Our current number of job applicants and employees hired with disabilities is lower than labour market availability.
- Enhance the careers section of our website to increase visibility of TNS jobs among Canadians with disabilities and signal our commitment to their inclusion in our workforce.
- Educate hiring managers on accessibility and how they can ensure a barrier-free hiring, selection and accommodation process.
- Benchmark current recruitment, selection and onboarding practices against leading accessibility practices.
2. Built environment
The built environment comprises human-made structures, features and facilities—it’s the physical environments where people live and work.
- TNS building is easy for employees and visitors with disabilities to access.
- · TNS building was custom built in 2013, with a focus on accessibility.
We have limited office space on the 2nd floor that is not accessible today.
- · We have adequate space on the main floor to accommodate the growing staff and will ensure that anyone with mobility concerns has a main floor office. Today, only three people sit upstairs and they come down stairs to meet the team, rather than have others go upstairs.
- · We have updated our paging system and Microsoft teams chat to ensure people can connect with he team upstairs quickly and do not feel the need to go upstairs.
3. Information and communication technologies
Information and communication technologies are various technological tools and resources used to transmit, store, create, share or exchange information.
- An increase in available self-serve technology and accessibility features enhances in-person and hybrid meeting experiences and participation.
- Employees, customers and facilitators are more fully able to participate in training, conferences and other events
- Persons with a disability have full access to use our technology
The Current IT team is not well versed in the accessibility technological tools and does not know how to assist persons with disabilities in the workplace.
- Train IT employees to increase their accessibility knowledge and learn how to adapt services and improve interactions with persons with disabilities.
- Deliver and promote end-used training on accessibility features on all various programs.
- Develop and promote guidance and training documents for persons with disabilities (making items larger on a screen, activate reader in windows, activating closed caption on Zoom etc).
- Develop accessibility guidance and checklists and documents for employees that are building or procuring information technology.
The requirement for individuals to request that accessibility features be turned on or activated limits the ability of employees with disabilities to use them
- Develop standards for the application of simultaneous interpretation, translation and captioning functions for key TNS meetings, media engagements and conferences, when appropriate.
- Raise awareness of accessibility features for in-person and hybrid meeting technologies.
- Ensure that TNS websites continue to meet web accessibility requirements.
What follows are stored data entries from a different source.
/-! ## sput -/

@[simp] theorem sput_pending (s : State) (page bank off : Nat) (v : U32) : (sput s page bank off v).pending = s.pending := rfl
@[simp] theorem sput_freeCtr (s : State) (page bank off : Nat) (v : U32) : (sput s page bank off v).freeCtr = s.freeCtr := rfl
@[simp] theorem sput_out (s : State) (page bank off : Nat) (v : U32) : (sput s page bank off v).out = s.out := rfl
@[simp] theorem sput_emitted (s : State) (page bank off : Nat) (v : U32) : (sput s page bank off v).emitted = s.emitted := rfl
@[simp] theorem sput_dt (s : State) (page bank off : Nat) (v : U32) : (sput s page bank off v).dt = s.dt := rfl
@[simp] theorem sput_dtRem (s : State) (page bank off : Nat) (v : U32) : (sput s page bank off v).dtRem = s.dtRem := rfl
@[simp] theorem sput_tick (s : State) (page bank off : Nat) (v : U32) : (sput s page bank off v).tick = s.tick := rfl
@[simp] theorem sput_nextId (s : State) (page bank off : Nat) (v : U32) : (sput s page bank off v).nextId = s.nextId := rfl
@[simp] theorem sput_hdrs (s : State) (page bank off : Nat) (v : U32) : (sput s page bank off v).hdrs = s.hdrs := rfl
@[simp] theorem sput_regs (s : State) (page bank off : Nat) (v : U32) : (sput s page bank off v).regs = s.regs := rfl
@[simp] theorem sput_shadow (s : State) (page bank off : Nat) (v : U32) : (sput s page bank off v).shadow = nset s.shadow (rkey page bank off) v := rfl
@[simp] theorem sput_snaps (s : State) (page bank off : Nat) (v : U32) : (sput s page bank off v).snaps = s.snaps := rfl
@[simp] theorem sput_latches (s : State) (page bank off : Nat) (v : U32) : (sput s page bank off v).latches = s.latches := rfl
@[simp] theorem sput_loHeld (s : State) (page bank off : Nat) (v : U32) : (sput s page bank off v).loHeld = s.loHeld := rfl
@[simp] theorem sput_schedRec (s : State) (page bank off : Nat) (v : U32) : (sput s page bank off v).schedRec = s.schedRec := rfl
@[simp] theorem sput_msix (s : State) (page bank off : Nat) (v : U32) : (sput s page bank off v).msix = s.msix := rfl
@[simp] theorem sput_arbs (s : State) (page bank off : Nat) (v : U32) : (sput s page bank off v).arbs = s.arbs := rfl
@[simp] theorem sput_taps (s : State) (page bank off : Nat) (v : U32) : (sput s page bank off v).taps = s.taps := rfl
@[simp] theorem sput_unitTaps (s : State) (page bank off : Nat) (v : U32) : (sput s page bank off v).unitTaps = s.unitTaps := rfl
@[simp] theorem sput_slotCtx (s : State) (page bank off : Nat) (v : U32) : (sput s page bank off v).slotCtx = s.slotCtx := rfl
@[simp] theorem sput_slotRecs (s : State) (page bank off : Nat) (v : U32) : (sput s page bank off v).slotRecs = s.slotRecs := rfl
@[simp] theorem sput_hostMem (s : State) (page bank off : Nat) (v : U32) : (sput s page bank off v).hostMem = s.hostMem := rfl
@[simp] theorem sput_hostErr (s : State) (page bank off : Nat) (v : U32) : (sput s page bank off v).hostErr = s.hostErr := rfl
@[simp] theorem sput_hostPoison (s : State) (page bank off : Nat) (v : U32) : (sput s page bank off v).hostPoison = s.hostPoison := rfl
@[simp] theorem sput_hbm (s : State) (page bank off : Nat) (v : U32) : (sput s page bank off v).hbm = s.hbm := rfl
@[simp] theorem sput_hbmPoison (s : State) (page bank off : Nat) (v : U32) : (sput s page bank off v).hbmPoison = s.hbmPoison := rfl
@[simp] theorem sput_commons (s : State) (page bank off : Nat) (v : U32) : (sput s page bank off v).commons = s.commons := rfl
@[simp] theorem sput_comPoison (s : State) (page bank off : Nat) (v : U32) : (sput s page bank off v).comPoison = s.comPoison := rfl
@[simp] theorem sput_comScrub (s : State) (page bank off : Nat) (v : U32) : (sput s page bank off v).comScrub = s.comScrub := rfl
@[simp] theorem sput_flash (s : State) (page bank off : Nat) (v : U32) : (sput s page bank off v).flash = s.flash := rfl
@[simp] theorem sput_flashSize (s : State) (page bank off : Nat) (v : U32) : (sput s page bank off v).flashSize = s.flashSize := rfl
@[simp] theorem sput_flashOk (s : State) (page bank off : Nat) (v : U32) : (sput s page bank off v).flashOk = s.flashOk := rfl
@[simp] theorem sput_booth (s : State) (page bank off : Nat) (v : U32) : (sput s page bank off v).booth = s.booth := rfl
@[simp] theorem sput_cars (s : State) (page bank off : Nat) (v : U32) : (sput s page bank off v).cars = s.cars := rfl
@[simp] theorem sput_ctxs (s : State) (page bank off : Nat) (v : U32) : (sput s page bank off v).ctxs = s.ctxs := rfl
@[simp] theorem sput_jobs (s : State) (page bank off : Nat) (v : U32) : (sput s page bank off v).jobs = s.jobs := rfl
@[simp] theorem sput_bulkSlots (s : State) (page bank off : Nat) (v : U32) : (sput s page bank off v).bulkSlots = s.bulkSlots := rfl
@[simp] theorem sput_bulkTurn (s : State) (page bank off : Nat) (v : U32) : (sput s page bank off v).bulkTurn = s.bulkTurn := rfl
@[simp] theorem sput_bulkBurst (s : State) (page bank off : Nat) (v : U32) : (sput s page bank off v).bulkBurst = s.bulkBurst := rfl
@[simp] theorem sput_sensors (s : State) (page bank off : Nat) (v : U32) : (sput s page bank off v).sensors = s.sensors := rfl
@[simp] theorem sput_tiles (s : State) (page bank off : Nat) (v : U32) : (sput s page bank off v).tiles = s.tiles := rfl
@[simp] theorem sput_pcs (s : State) (page bank off : Nat) (v : U32) : (sput s page bank off v).pcs = s.pcs := rfl
@[simp] theorem sput_ingress (s : State) (page bank off : Nat) (v : U32) : (sput s page bank off v).ingress = s.ingress := rfl
@[simp] theorem sput_hbmWait (s : State) (page bank off : Nat) (v : U32) : (sput s page bank off v).hbmWait = s.hbmWait := rfl
@[simp] theorem sput_hbmGrant (s : State) (page bank off : Nat) (v : U32) : (sput s page bank off v).hbmGrant = s.hbmGrant := rfl
@[simp] theorem sput_hbmOut (s : State) (page bank off : Nat) (v : U32) : (sput s page bank off v).hbmOut = s.hbmOut := rfl
@[simp] theorem sput_phys (s : State) (page bank off : Nat) (v : U32) : (sput s page bank off v).phys = s.phys := rfl
@[simp] theorem sput_hbmHold (s : State) (page bank off : Nat) (v : U32) : (sput s page bank off v).hbmHold = s.hbmHold := rfl
@[simp] theorem sput_pools (s : State) (page bank off : Nat) (v : U32) : (sput s page bank off v).pools = s.pools := rfl
@[simp] theorem sput_grnRes (s : State) (page bank off : Nat) (v : U32) : (sput s page bank off v).grnRes = s.grnRes := rfl
@[simp] theorem sput_fifos (s : State) (page bank off : Nat) (v : U32) : (sput s page bank off v).fifos = s.fifos := rfl
@[simp] theorem sput_dmas (s : State) (page bank off : Nat) (v : U32) : (sput s page bank off v).dmas = s.dmas := rfl
@[simp] theorem sput_timers (s : State) (page bank off : Nat) (v : U32) : (sput s page bank off v).timers = s.timers := rfl
@[simp] theorem sput_crcs (s : State) (page bank off : Nat) (v : U32) : (sput s page bank off v).crcs = s.crcs := rfl
@[simp] theorem sput_queues (s : State) (page bank off : Nat) (v : U32) : (sput s page bank off v).queues = s.queues := rfl
@[simp] theorem sput_flows (s : State) (page bank off : Nat) (v : U32) : (sput s page bank off v).flows = s.flows := rfl
@[simp] theorem sput_svcs (s : State) (page bank off : Nat) (v : U32) : (sput s page bank off v).svcs = s.svcs := rfl
@[simp] theorem sput_eports (s : State) (page bank off : Nat) (v : U32) : (sput s page bank off v).eports = s.eports := rfl
@[simp] theorem sput_rings (s : State) (page bank off : Nat) (v : U32) : (sput s page bank off v).rings = s.rings := rfl
@[simp] theorem sput_eths (s : State) (page bank off : Nat) (v : U32) : (sput s page bank off v).eths = s.eths := rfl
@[simp] theorem sput_bursts (s : State) (page bank off : Nat) (v : U32) : (sput s page bank off v).bursts = s.bursts := rfl
@[simp] theorem sput_sfs (s : State) (page bank off : Nat) (v : U32) : (sput s page bank off v).sfs = s.sfs := rfl
@[simp] theorem sput_casc (s : State) (page bank off : Nat) (v : U32) : (sput s page bank off v).casc = s.casc := rfl
@[simp] theorem sput_isl (s : State) (page bank off : Nat) (v : U32) : (sput s page bank off v).isl = s.isl := rfl
@[simp] theorem sput_boot (s : State) (page bank off : Nat) (v : U32) : (sput s page bank off v).boot = s.boot := rfl
@[simp] theorem sput_fuses (s : State) (page bank off : Nat) (v : U32) : (sput s page bank off v).fuses = s.fuses := rfl
@[simp] theorem sput_straps (s : State) (page bank off : Nat) (v : U32) : (sput s page bank off v).straps = s.straps := rfl
@[simp] theorem sput_pwr (s : State) (page bank off : Nat) (v : U32) : (sput s page bank off v).pwr = s.pwr := rfl
@[simp] theorem sput_rst (s : State) (page bank off : Nat) (v : U32) : (sput s page bank off v).rst = s.rst := rfl
@[simp] theorem sput_clk (s : State) (page bank off : Nat) (v : U32) : (sput s page bank off v).clk = s.clk := rfl
@[simp] theorem sput_flt (s : State) (page bank off : Nat) (v : U32) : (sput s page bank off v).flt = s.flt := rfl
@[simp] theorem sput_crier (s : State) (page bank off : Nat) (v : U32) : (sput s page bank off v).crier = s.crier := rfl
@[simp] theorem sput_takeRes (s : State) (page bank off : Nat) (v : U32) : (sput s page bank off v).takeRes = s.takeRes := rfl
@[simp] theorem sput_smps (s : State) (page bank off : Nat) (v : U32) : (sput s page bank off v).smps = s.smps := rfl
@[simp] theorem sput_jtag (s : State) (page bank off : Nat) (v : U32) : (sput s page bank off v).jtag = s.jtag := rfl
4. Communication (other than information and communication technologies)
The communication priority area recognizes that people give, receive and understand communication in different ways. An organization is expected to take these differences into account and provide its communications in various accessible formats for people who require them. Some examples of communication products include signs, wayfinding, documents, forms, bills and receipts that are not technologically based.
- TNS ensures the accessibility of key documents, internally and externally, for people who request them in an alternative format.
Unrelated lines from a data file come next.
protected theorem Marks.jobOut {c : Nat} {x : Ctx} {p : Pic} {j : Job} {outs : List SegOut} {lost : Bool} (hs : Marks s₀ s) :
    Marks s₀ (jobOut s c x p j outs lost) := by
  unfold jobOut
  extract_lets n ok upd p1 x1 r
  refine Marks.picCoded (hs.trans (Marks.of_hdrs rfl rfl ?_))
  exact fun i hi => (List.mem_filter.mp hi).1

/-- A job lost is gone from the list. -/
theorem loseJob_marks (s : State) (j : Job) (cause : Nat) : Marks { s with jobs := s.jobs.filter fun i => i.id != j.id } (loseJob s j cause) := by
  unfold loseJob
  extract_lets s0 f
  change Marks s0 _
  have h0 : Marks s0 s0 := .refl s0
  split
  · split
    · split
      · exact h0.upd rfl
      · exact h0
    · exact h0
  · split
    · exact h0.freeBuf
    · extract_lets p1 x1 l cut l2
      have hl : Marks s0 l.2 := Marks.lostOuts (Marks.upd (t := f.2) h0 rfl)
      clear_value l
      split
      · split
        · exact hl.freeBuf.jobOut
        · refine Marks.jobOut ?_
          exact hl.upd rfl
      · exact hl.freeBuf.jobOut

theorem loseJob_gone (s : State) (j : Job) (cause : Nat) : ∀ i ∈ (loseJob s j cause).jobs, i.id ≠ j.id := fun i hi => by
  simpa using (List.mem_filter.mp ((loseJob_marks s j cause).jobs i hi)).2

theorem filterJobs_marks (s : State) (j : Job) : Marks s { s with jobs := s.jobs.filter fun i => i.id != j.id } :=
  .of_hdrs rfl rfl fun _ hi => (List.mem_filter.mp hi).1

protected theorem Marks.loseJob {j : Job} {cause : Nat} (hs : Marks s₀ s) : Marks s₀ (loseJob s j cause) :=
  (hs.trans (filterJobs_marks s j)).trans (loseJob_marks s j cause)

/-! ## A tile set free (R68) -/

/-- A snapshot of a tile's page writes registers and the generation of its commit. -/
theorem snapApply_tile_marks {n : Snap} {i : Nat} (h : pageAt n.page = some (.tile, i)) : Marks s (snapApply s n) := by
  have hgen : ∀ (u : State) g, Marks u (genSet u n.page g) := fun u g => by
    have hp : ∀ p, (hdr (genSet u n.page g) p).evtPend = (hdr u p).evtPend ∧ (hdr (genSet u n.page g) p).fltSrc = (hdr u p).fltSrc ∧
        (hdr (genSet u n.page g) p).fenced = (hdr u p).fenced := fun p => by
      unfold genSet
      rw [hdr_setHdr]
      split
      · next e => rw [e]; exact ⟨rfl, rfl, rfl⟩
      · exact ⟨rfl, rfl, rfl⟩
    exact ⟨rfl, fun _ hi => hi, fun p b hb => by rw [(hp p).1]; exact hb, fun p b hb => by rw [(hp p).2.1]; exact hb,
      fun p hb => by rw [(hp p).2.2]; exact hb⟩
  unfold snapApply
  simp only [h]
  refine Marks.trans ?_ (hgen _ _)
  exact Marks.of_hdrs rfl rfl fun _ hi => hi

theorem applySnaps_tile_marks {k : Nat} (h : k < 104) (s : State) : Marks s (applySnaps s fun n => n.page == tilePage k) := by
  unfold applySnaps
  refine List.foldlRecOn _ _ (Marks.refl s) fun u hu n hn => ?_
  have hpage : n.page = tilePage k := by simpa using (List.mem_filter.mp hn).2
  exact hu.trans (snapApply_tile_marks (hpage ▸ pageAt_tilePage h))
- TNS responds to requests for key resources or publicly available documents in an accessible format in the same amount of time as for other document requests, or as directed by applicable legislation.
TNS standard document templates and formats for its files, reports and presentations do not always meet the accessibility needs of their users.
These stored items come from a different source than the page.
/-- R311 with R310: FFT of a ready unit on readable words: RS_RE and RS_IM transformed in place, and nothing else. With
an unwritten word of RS_RE or RS_IM below N, UNWRITTEN. -/
def Obligations.FftInPlace : Prop :=
  (∀ (s : State) (re im tw : List F64) (br : List Word), s.oaReady = true →
    let n := s.oaCfg.fftLen.toNat
    re.length = n → Holds s.mem (.ram .rsRe) re → im.length = n → Holds s.mem (.ram .rsIm) im →
    tw.length = n → Holds s.mem (.ram .fftTw) tw → br.length = n → Holds s.mem (.ram .bitrev) br →
    let z := fftCore tw br n ⟨re, im⟩
    ∃ t, exec .fft s = .next t ∧ t.cmd = none ∧ t.irqStatus = s.irqStatus ||| 0x80#8
      ∧ z.re.length = n ∧ z.im.length = n ∧ Holds t.mem (.ram .rsRe) z.re ∧ Holds t.mem (.ram .rsIm) z.im
      ∧ SameExcept (fun b i => (b = .ram .rsRe ∨ b = .ram .rsIm) ∧ i < n) s.mem t.mem
      ∧ { t with cmd := s.cmd, irqStatus := s.irqStatus, mem := s.mem } = s)
  ∧ ∀ (s : State) (k : Nat), s.oaReady = true → k < s.oaCfg.fftLen.toNat →
    s.mem.word (.ram .rsRe) k = none ∨ s.mem.word (.ram .rsIm) k = none → exec .fft s = .fault .unwritten

/-- R312 with R272: WINGEN of a ready unit: its checks in their order, each failure leaving all but the error record; otherwise
the window, its gain and the two latched registers, and nothing else. -/
def Obligations.Wingen : Prop :=
  ∀ (s : State) (tw : List F64), s.oaReady = true →
    let n := s.oaCfg.fftLen.toNat
    let w := window tw n s.oaReg.winType s.oaReg.winCoef
    (5 < s.oaReg.winType.toNat → exec .wingen s = .next (s.raise .cfgMode).complete)
    ∧ (s.oaReg.winType.toNat ≤ 5 → Fp.isFinite s.oaReg.winCoef = false →
      exec .wingen s = .next (s.raise .cfgValue).complete)
    ∧ (s.oaReg.winType.toNat ≤ 5 → Fp.isFinite s.oaReg.winCoef = true →
      tw.length = n → Holds s.mem (.ram .fftTw) tw →
      let g := Fp.div (Fp.ofNat n) (w.foldl Fp.add Fp.zero)
      (Fp.eq (w.foldl Fp.add Fp.zero) Fp.zero = true ∨ Fp.isFinite g = false →
        exec .wingen s = .next (s.raise .cfgWinGain).complete)
      ∧ (Fp.eq (w.foldl Fp.add Fp.zero) Fp.zero = false → Fp.isFinite g = true →
        ∃ t, exec .wingen s = .next t ∧ t.cmd = none ∧ t.irqStatus = s.irqStatus ||| 0x80#8
          ∧ t.oaCfg = { s.oaCfg with winType := s.oaReg.winType, winCoef := s.oaReg.winCoef }
          ∧ t.oa = { s.oa with icg := g } ∧ w.length = n ∧ Holds t.mem (.ram .win) w
          ∧ SameExcept (fun b i => b = .ram .win ∧ i < n) s.mem t.mem
          ∧ { t with cmd := s.cmd, irqStatus := s.irqStatus, oaCfg := s.oaCfg, oa := s.oa, mem := s.mem } = s))

/-- R313 with R279, R280: SINC_AT at a finite position; and SINC_RS of a ready unit: BAD_RATIO and nothing else on a bad ratio;
otherwise the resampled frame in RS_RE, +0.0 in RS_IM, and the frame itself not consumed. A position that overflowed reads zeros,
by weights that are the model's free ones (assumption 7): with a finite table the sample is +0.0. The last clause but one says the
same of the list OA_FRAME windows (R286). -/
def Obligations.SincRs : Prop :=
  (∀ (frame lut : List F64) (gain x : F64) (na : Nat), Fp.isFinite x = true →
    let b := Fp.floor x
    let fr := Fp.sub x (Fp.ofInt b)
    sincAt frame lut gain na x =
      (List.range (2 * na + 2)).foldl
        (fun acc (q : Nat) =>
          let t : Int := (q : Int) - (na : Int)
          let j := b + t
          let d := Fp.abs (Fp.sub fr (Fp.ofInt t))
          let li := Fp.floor (Fp.mul d gain)
          let wt := if li < (lut.length : Int) then nth lut li.toNat else Fp.zero
          let v := if 0 ≤ j ∧ j < (frame.length : Int) then nth frame j.toNat else Fp.zero
          Fp.add acc (Fp.mul v wt))
        Fp.zero)
  ∧ (∀ (frame lut : List F64) (gain rho : F64) (na n free k : Nat), k < n →
    let x := Fp.mul (Fp.ofNat k) rho
    (Fp.isFinite x = true → (resample frame lut gain na n rho free)[k]? = some (sincAt frame lut gain na x))
      ∧ (Fp.isFinite x = false → (∀ v ∈ lut, Fp.isFinite v = true) →
        (resample frame lut gain na n rho free)[k]? = some Fp.zero))
  ∧ ∀ (s : State) (frame lut : List F64), s.oaReady = true →
    (Fp.isFinite s.din0 = false ∨ Fp.le s.din0 Fp.zero = true → exec .sincRs s = .next (s.raise .badRatio).complete)
    ∧ (Fp.isFinite s.din0 = true → Fp.le s.din0 Fp.zero = false →
      frame.length = s.oaCfg.sampleLen.toNat → Holds s.mem (.ram .frameBuf) frame →
      lut.length = s.oaCfg.sincLutlen.toNat → Holds s.mem (.ram .sincLut) lut →
      let n := s.oaCfg.fftLen.toNat
      ∃ t, exec .sincRs s = .next t ∧ t.cmd = none ∧ t.irqStatus = s.irqStatus ||| 0x80#8
        ∧ t.freeNext = s.freeNext + n
        ∧ (∀ k, k < n →
          let x := Fp.mul (Fp.ofNat k) s.din0
          (Fp.isFinite x = true →
            t.mem.word (.ram .rsRe) k = some (sincAt frame lut s.oa.phaseGain s.oaCfg.sincNa.toNat x))
          ∧ (Fp.isFinite x = false → (∀ v ∈ lut, Fp.isFinite v = true) → t.mem.word (.ram .rsRe) k = some Fp.zero)
          ∧ (t.mem.word (.ram .rsRe) k).isSome = true ∧ t.mem.word (.ram .rsIm) k = some Fp.zero)
        ∧ SameExcept (fun b i => (b = .ram .rsRe ∨ b = .ram .rsIm) ∧ i < n) s.mem t.mem
        ∧ { t with cmd := s.cmd, irqStatus := s.irqStatus, freeNext := s.freeNext, mem := s.mem } = s)

/-! ## Invariants of every step, and rules of the whole machine -/

/-- R11, R62: every step keeps the memory in its canonical form, which is the model's choice of data for the words and their marks
(assumption 2). -/
def Obligations.MemoryCanonical : Prop :=
  ∀ s t : State, s.mem.wf → step s = .next t → t.mem.wf

/-- R58, R206, R207, R208: every step keeps the invariant of the CL and ELG units: the VCO phase in its table, every filter index
below its length, the trigger counter bounded by the symbol length, VTAB the table of its size. -/
def Obligations.ClInvariant : Prop := ∀ s t : State, ClInv s → step s = .next t → ClInv t

/-- R58: every step keeps the invariant of the MAP unit: the carrier phase in its table, the retained indices below the
differential modulus, the tick below SPS, MTAB the table of its size. -/
def Obligations.MapInvariant : Prop := ∀ s t : State, MapInv s → step s = .next t → MapInv t

/-- R58, R274, R312: every step keeps the invariant of the OA unit: the fill state in its bounds, the tables and the window those
of the latched configuration. -/
def Obligations.OaInvariant : Prop := ∀ s t : State, OaInv s → step s = .next t → OaInv t

/-- R56, R50, R51, R53, R54: the capacities of the delay lines and of `st.lin` (the RAMs' are in RamRead), and no step writes a
word at or beyond the capacity of its bank. -/
def Obligations.CapacityKept : Prop :=
  (∀ p : Params,
    (∀ r : RamId, Bank.capacity p (.ram r) = ramCapacity p r)
      ∧ (∀ l ∈ [Line.lpf1, .lpf2, .elf, .txi, .txq, .rxi, .rxq], Bank.capacity p (.line l) = p.maxFir)
      ∧ (∀ l ∈ [Line.cdI, .cdQ, .mf, .eg], Bank.capacity p (.line l) = p.maxDelay)
      ∧ Bank.capacity p (.line .lin) = p.maxFft / 2)
  ∧ ∀ s t : State, MemInv s → step s = .next t →
    ∀ (b : Bank) (i : Nat), t.mem.word b i ≠ none → i < b.capacity t.par

/-- R62, R58, R344: where the invariants hold and the host has written the coefficients a command reads (and, for FFT, the work
RAMs), every command completes: no model fault, no refusal. The bound on MAX_TAB keeps the table sizes exact in binary64. SINC_RS
and OA_FRAME complete at a position that overflowed by the reading of assumption 7. -/
def Obligations.ReadyCompletes : Prop :=
  ∀ (i : Instr) (s : State), MemInv s → s.par.maxTab ≤ 9007199254740992 →
    (i = .clStep → s.clReady = true → Written s.mem (.ram .lpfCoef) s.clCfg.lpfLen.toNat) →
    (i = .clStep ∨ i = .elgStep → s.clReady = true → Written s.mem (.ram .elgLfCoef) s.clCfg.elgLfLen.toNat) →
    (i = .demapAcc ∨ i = .modSym → s.mapReady = true → s.mapCfg.rrcEn = 1 →
      Written s.mem (.ram .rrcCoef) s.mapCfg.rrcLen.toNat) →
    (i = .fft → s.oaReady = true →
      Written s.mem (.ram .rsRe) s.oaCfg.fftLen.toNat ∧ Written s.mem (.ram .rsIm) s.oaCfg.fftLen.toNat) →
    ∃ t, exec i s = .next t

/-- R341, R33, R345, R34, R207, R208, R212 (c): what a step keeps. ERR and ERRCODE, once set, stay until CLR_ERR, SOFT_RESET or a
power-on reset; an IRQ_STATUS bit, once set, stays until the host writes 1 to it or the block is reset; LOCKED and NOLOCK are left
only by CL_INIT, SOFT_RESET or a power-on reset, and no step leads back to IDLE but those. -/
def Obligations.RecordsKept : Prop :=
  (∀ s t : State, step s = .next t → s.err = true → NoReset s → nextCommand s ≠ some .clrErr →
    t.err = true ∧ t.errcode = s.errcode)
  ∧ (∀ (s t : State) (i : Nat), step s = .next t → s.irqStatus.getLsbD i = true → NoReset s →
    (∀ (v : Word) (n : Nat), s.busy = false → nextOp s = some (.bus ⟨.write, 0x018#12, n, v⟩) → v.getLsbD i = false) →
    t.irqStatus.getLsbD i = true)
  ∧ ∀ s t : State, step s = .next t → NoReset s → nextCommand s ≠ some .clInit →
    (s.elg.state = .locked → t.elg.state = .locked) ∧ (s.elg.state = .nolock → t.elg.state = .nolock)
      ∧ (s.elg.state ≠ .idle → t.elg.state ≠ .idle)

/-- R52, R387: commands other than the INITs, WINGEN and SOFT_RESET read configuration only from the latched copies: two states
that differ in the configuration registers alone give results that differ in them alone. -/
def Obligations.LatchedOnly : Prop :=
  ∀ (i : Instr) (s : State) (a : ClConfig) (b : MapConfig) (c : OaConfig),
    i ∉ [Instr.clInit, .mapInit, .oaInit, .wingen, .softReset] →
    (∀ t, exec i s = .next t →
      exec i { s with clReg := a, mapReg := b, oaReg := c } = .next { t with clReg := a, mapReg := b, oaReg := c })
    ∧ ∀ f, exec i s = .fault f → exec i { s with clReg := a, mapReg := b, oaReg := c } = .fault f

/-- R382, R383, R36, R37, R133: the commands of a unit leave the other units' state, configuration and memory alone; and no command
but SOFT_RESET changes what only the host writes: DIN, the RAM window's registers, IRQ_ENABLE, the configuration registers and the
coefficient RAMs. -/
def Obligations.UnitsIndependent : Prop :=
  ∀ (i : Instr) (s t : State), exec i s = .next t → i ≠ .softReset →
    (i ∉ clCommands → t.clReady = s.clReady ∧ t.clCfg = s.clCfg ∧ t.cl = s.cl ∧ t.elg = s.elg
      ∧ SameExcept (fun b _ => b ∉ clBanks) s.mem t.mem)
    ∧ (i ∉ mapCommands → t.mapReady = s.mapReady ∧ t.mapCfg = s.mapCfg ∧ t.map = s.map
      ∧ SameExcept (fun b _ => b ∉ mapBanks) s.mem t.mem)
    ∧ (i ∉ oaCommands → t.oaReady = s.oaReady ∧ t.oaCfg = s.oaCfg ∧ t.oa = s.oa
      ∧ SameExcept (fun b _ => b ∉ oaBanks) s.mem t.mem)
    ∧ t.din0 = s.din0 ∧ t.din1 = s.din1 ∧ t.ramSel = s.ramSel ∧ t.ramAddr = s.ramAddr ∧ t.irqEnable = s.irqEnable
    ∧ t.clReg = s.clReg ∧ t.mapReg = s.mapReg ∧ t.oaReg = s.oaReg
    ∧ SameExcept (fun b _ => b ∉ [Bank.ram .lpfCoef, .ram .elgLfCoef, .ram .rrcCoef]) s.mem t.mem
end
- Embed accessibility into TNS internal and external corporate communications products and templates
- Develop or share resources for employees on how to make documents and communications accessible.
TNS does not have a uniform process to ensure alternate formats, such as braille or captioned audio, for the information and communications it issues to employees and Canadians.
- Identify service providers and develop contracts or agreements to create alternate formats, where appropriate and needed.
- Catalogue and store documents and materials requested in alternative formats.
- Prepare key accessibility resources in alternative formats so that they are ready to be distributed upon request.
5. Procurement of goods, services and facilities
The Accessible Canada Act requires us to consider accessibility requirements for procurement and include accessibility as part of the provision of goods, services and facilities, where appropriate (e.g., accessible technology, materials and amenities).
- Accessibility becomes a part of our procurement expectations, and goods and services we purchase are accessible from the beginning.
Accessibility considerations are not fully embedded in TNS procurement framework and tools.
- Revise the procurement policy to reinforce that accessibility must be considered when procuring goods and services.
6. Design and delivery of programs and services
When designing and delivering TNS’ internal and external programs & services, accessibility considerations must be part of the process.
- TNS has a strong culture of collaboration with internal stakeholders
Currently there is no standard approach for ensuring all programs and services have taken accessibility into account.
- Leverage the mandatory requirement to consult with persons with disabilities to review and provide feedback on programs, policies and processes.
- Develop internal accessibility best to ensure they meet these standards.
- Create an accessibility checklist to help ensure key accessibility considerations are considered.
This area of focus int the Accessibility Canada Act covered the transport of people and goods. Vehicles that are used by organizations and regulated by the federal government must take into consideration barriers to operation and provide accommodation to the employee operating the vehicles as needed.
Driving a tractor trailer is our largest job classification. Many persons with disabilities face barriers to do this job. Looking for accommodations, and alternate roles for those that can no longer physically do the job.
- Engage industry experts to identify barriers and actions we can take to accommodate and modify our primary job.
- Identify aids to assist with common repetitive motion or motor disabilities that are common for drivers (ie steps to decrease climbing into cab, additional grab handle to enter vehicle, automatic tractors etc).
- Continue to find jobs, outside of driving, for individuals who can not drive or need to come off of the road due to developing a disability.
Our consultation process: “Nothing about us without us”
TNS remains committed to building an accessible culture and environment where everyone—including people with disabilities—can participate and grow professionally. Our accessibility plan was developed in consultation with members our our health and safety committee, human resources, associates who have identified as a person with disability
- We conducted a survey with our benefits provider.
- We invited employees with disabilities to share feedback
- We have requested feedback and consultation from our Health and Safety team, which consists of employees from across departments and locations.
We also looked at outside sources and feedback from external stakeholders. These include:
- Peers in our industry
- Trucking Human Resources Canada
We will continue to consult with our employees and key partners, including those with disabilities, to ensure that we realize the change we’ve set out to achieve.
Accessibility: The degree of ease that something (e.g., device, service, physical environment and information) can be accessed, used and enjoyed by persons with disabilities. The term implies conscious planning, design or effort to make sure something is barrier-free to persons with disabilities. Accessibility also benefits the general population by making things more usable and practical for everyone, including older people and families with small children.
Barrier: The Accessible Canada Act defines a barrier as “anything—including anything physical, architectural, technological or attitudinal, anything that is based on information or communications or anything that is the result of a policy or a practice—that hinders the full and equal participation in society of persons with an impairment, including a physical, mental, intellectual, cognitive, learning, communication or sensory impairment or a functional limitation.”
Disability: The Accessible Canada Act defines a disability as “any impairment, including a physical, mental, intellectual, cognitive, learning, communication or sensory impairment—or a functional limitation—whether permanent, temporary or episodic in nature, or evident or not, that, interaction with a barrier, hinders a person’s full and equal participation in society.”